He arrived as Aaron Rodgers' younger brother.
Over the last three years, he quietly wrote his own legacy.
Jordan Rodgers has solidified a spot in Vanderbilt history by leading the Commodores to nine wins and finishing with the fourth-most single-season passing yards in school history.
But what he’ll remember most is helping turn around the program.
“It was tough to say that maybe we could go to back-to-back bowl games,” Rodgers said. “If you would have asked me back then, I probably wouldn’t have said we could.”
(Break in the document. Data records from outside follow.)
-- ==== Sys2Proof/Machine/Resets.lean ====
section
/-! DEFINITION. The two resets, block by block, and the two commands that make them (R23, R39, R55, R110, R129, R145,
R165, R177, R190, R203, R204). -/

namespace Sys2Proof.Machine

/-! ## Power-on -/

/-- The side that CSEL reads (05 5.2). -/
def sideOfLevel (high : Bool) : Side := if high then .a else .b

/-- The door unit after either reset, its readings taken from the inputs (R145). -/
def doorAtReset (pins : InputPins) : DoorUnit where
  inputs := pins
  closed := pins.doorClosed
  latch := pins.latchEngaged
  closedPending := none
  latchPending := none
  selectorPending := none
  state := formDoor pins.doorClosed pins.latchEngaged .open false
  settle := none
  dry := none

/-- The state after a power-on with the given input levels: every block at its power-on values. The clock and the draw
counter of the model, and the commands that wait, go on. -/
def State.powerOn (s : State) (pins : InputPins) : State :=
  { State.reset with
    soft := { State.reset.soft with position := sideOfLevel pins.selectorHigh }
    door := doorAtReset pins
    now := s.now
    draws := s.draws
    pending := s.pending }

/-! ## Soft reset -/

/-- The channel unit keeps its tables (R23). -/
def ChannelUnit.softReset (c : ChannelUnit) : ChannelUnit :=
  { c with run := Vector.replicate 32 .blank, flags := 0 }

/-- The bus controller keeps the poll list (R39). -/
def BusUnit.softReset (b : BusUnit) : BusUnit :=
  { b with
    run := Vector.replicate 16 .blank
    tx := none
    sats := Vector.replicate 4 .blank
    sent := []
    heard := []
    byteTimer := 0 }

/-- The engine keeps its profile (R55). -/
def EngineUnit.softReset (e : EngineUnit) : EngineUnit :=
  { e with queue := [], state := .idle, head := none, susp := .empty, totals := .zero }

/-- A column in a REGEN stage becomes STANDBY_EXHAUSTED (R110). -/
def Column.softReset (c : Column) : Column :=
  match c.state with
  | .brine => { c with state := .exhausted }
  | .soak => { c with state := .exhausted }
  | .rinse => { c with state := .exhausted }
  | _ => c

/-- The softener keeps its columns, residues, per-fill accounting and profile (R110). -/
def SoftenerUnit.softReset (t : SoftenerUnit) (position : Side) : SoftenerUnit :=
  { t with
    colA := t.colA.softReset
    colB := t.colB.softReset
    position := position
    move := none
    route := if t.pulse.isSome then .unset else t.route
    holder := .none
    progress := .selecting
    waiting := false
    pulse := none
    tLast := none
    stray := 0
    fallback := false
    regen := none
    hold := .empty
    saltLow := false }

/-- The dosing unit keeps its estimates, low-seen flags and profiles (R129). -/
def DosingUnit.softReset (d : DosingUnit) : DosingUnit :=
  { d with det := { d.det with lowTold := false }, rinse := { d.rinse with lowTold := false }, dose := none }

/-- The arbiter keeps its tables, B and the zero-cross watch; every request ends and no owner is told (R165). -/
def ArbiterUnit.softReset (a : ArbiterUnit) : ArbiterUnit :=
  { a with
    loads := Vector.replicate 11 .idle
    flood := false
    reports := []
    evalDue := false
    mainsReports := .none }

/-- The trip unit keeps the latch, its record, the table mark and the lost role (R177). -/
def TripUnit.softReset (t : TripUnit) : TripUnit :=
  { t with
    flowQuiet := if t.latch then some 0 else none
    leakTold := false
    integrity := none
    more := false
    faultedMachine := false
    faultedSoftener := false
    faultedDet := false
    faultedRinse := false }

/-- The link port keeps the threshold, the time tag with its resolution, and the image buffer (R190, R204). -/
def LinkUnit.softReset (l : LinkUnit) : LinkUnit :=
  { l with
    mode := .standby
    notices := []
    overrun := false
    attn := false
    heard := []
    byteTimer := 0
    rxOff := false
    response := none
    resetPending := false
    staging := .empty }

/-- A SET move toward the service column where the position is not its side (R110). -/
def State.resetMove (s : State) : State :=
  match s.serviceColumn with
  | some c => if s.soft.position = c then s else s.createMove .set c
  | none => s

/-- A soft reset across every block as one event (R203). The SET move of R110 is created after the notice queue is emptied, so
what a damaged softener profile posts at it stands queued (R204; DESIGN CHOICE, log 72). -/
def State.softReset (s : State) (pins : InputPins) : State :=
  State.resetMove
    { s with
      chan := s.chan.softReset
      bus := s.bus.softReset
      eng := s.eng.softReset
      soft := s.soft.softReset (sideOfLevel pins.selectorHigh)
      dosing := s.dosing.softReset
      door := doorAtReset pins
      arb := s.arb.softReset
      trip := s.trip.softReset
      link := s.link.softReset }

/-! ## The two commands -/

/-- SOFT_RESET (R203): at the last stop bit of the RESET response (DESIGN CHOICE, log 30). -/
def execSoftReset (pins : InputPins) (s : State) : Host.Outcome State Fault Refusal :=
  .next (s.softReset pins).settle

/-- POWER_ON (R204): supply or NRST. -/
def execPowerOn (pins : InputPins) (s : State) : Host.Outcome State Fault Refusal := .next (s.powerOn pins)

end Sys2Proof.Machine
end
Rodgers, who is the first Vanderbilt quarterback to start multiple bowl games, has a lot to do with that unprecedented success. He rebounded from an up-and-down debut season to compile the most efficient season by a Vanderbilt quarterback in more than 20 years.
In 2011, he didn’t earn the starting job until midway through the season and struggled to get acclimated with Southeastern Conference play. The junior college transfer was also coming off shoulder surgery, which caused him to miss 2010 season and the ensuing spring drills.
His season ended with a horrid performance in the Liberty Bowl, which caused him to get pulled in the third quarter and left a bitter taste. After a rocky start caused him to get benched three games in, Rodgers rarely faltered. He finished with 15 touchdowns and just five interceptions — the best ratio by a Vanderbilt quarterback since Mike Healy (10 to 1) in 1990. He also threw for 2,539 yards — just six shy of Eric Jones (1988) for third-most. He ranks sixth all-time with 4,081 career passing yards — in just two seasons.
The icing on the cake was his performance in the Music City Bowl. He wasn’t asked to do as much as the Commodores relied heavily on Zac Stacy and the wildcat formation. But Rodgers still completed 16 of 25 passes for 108 yards and two touchdowns.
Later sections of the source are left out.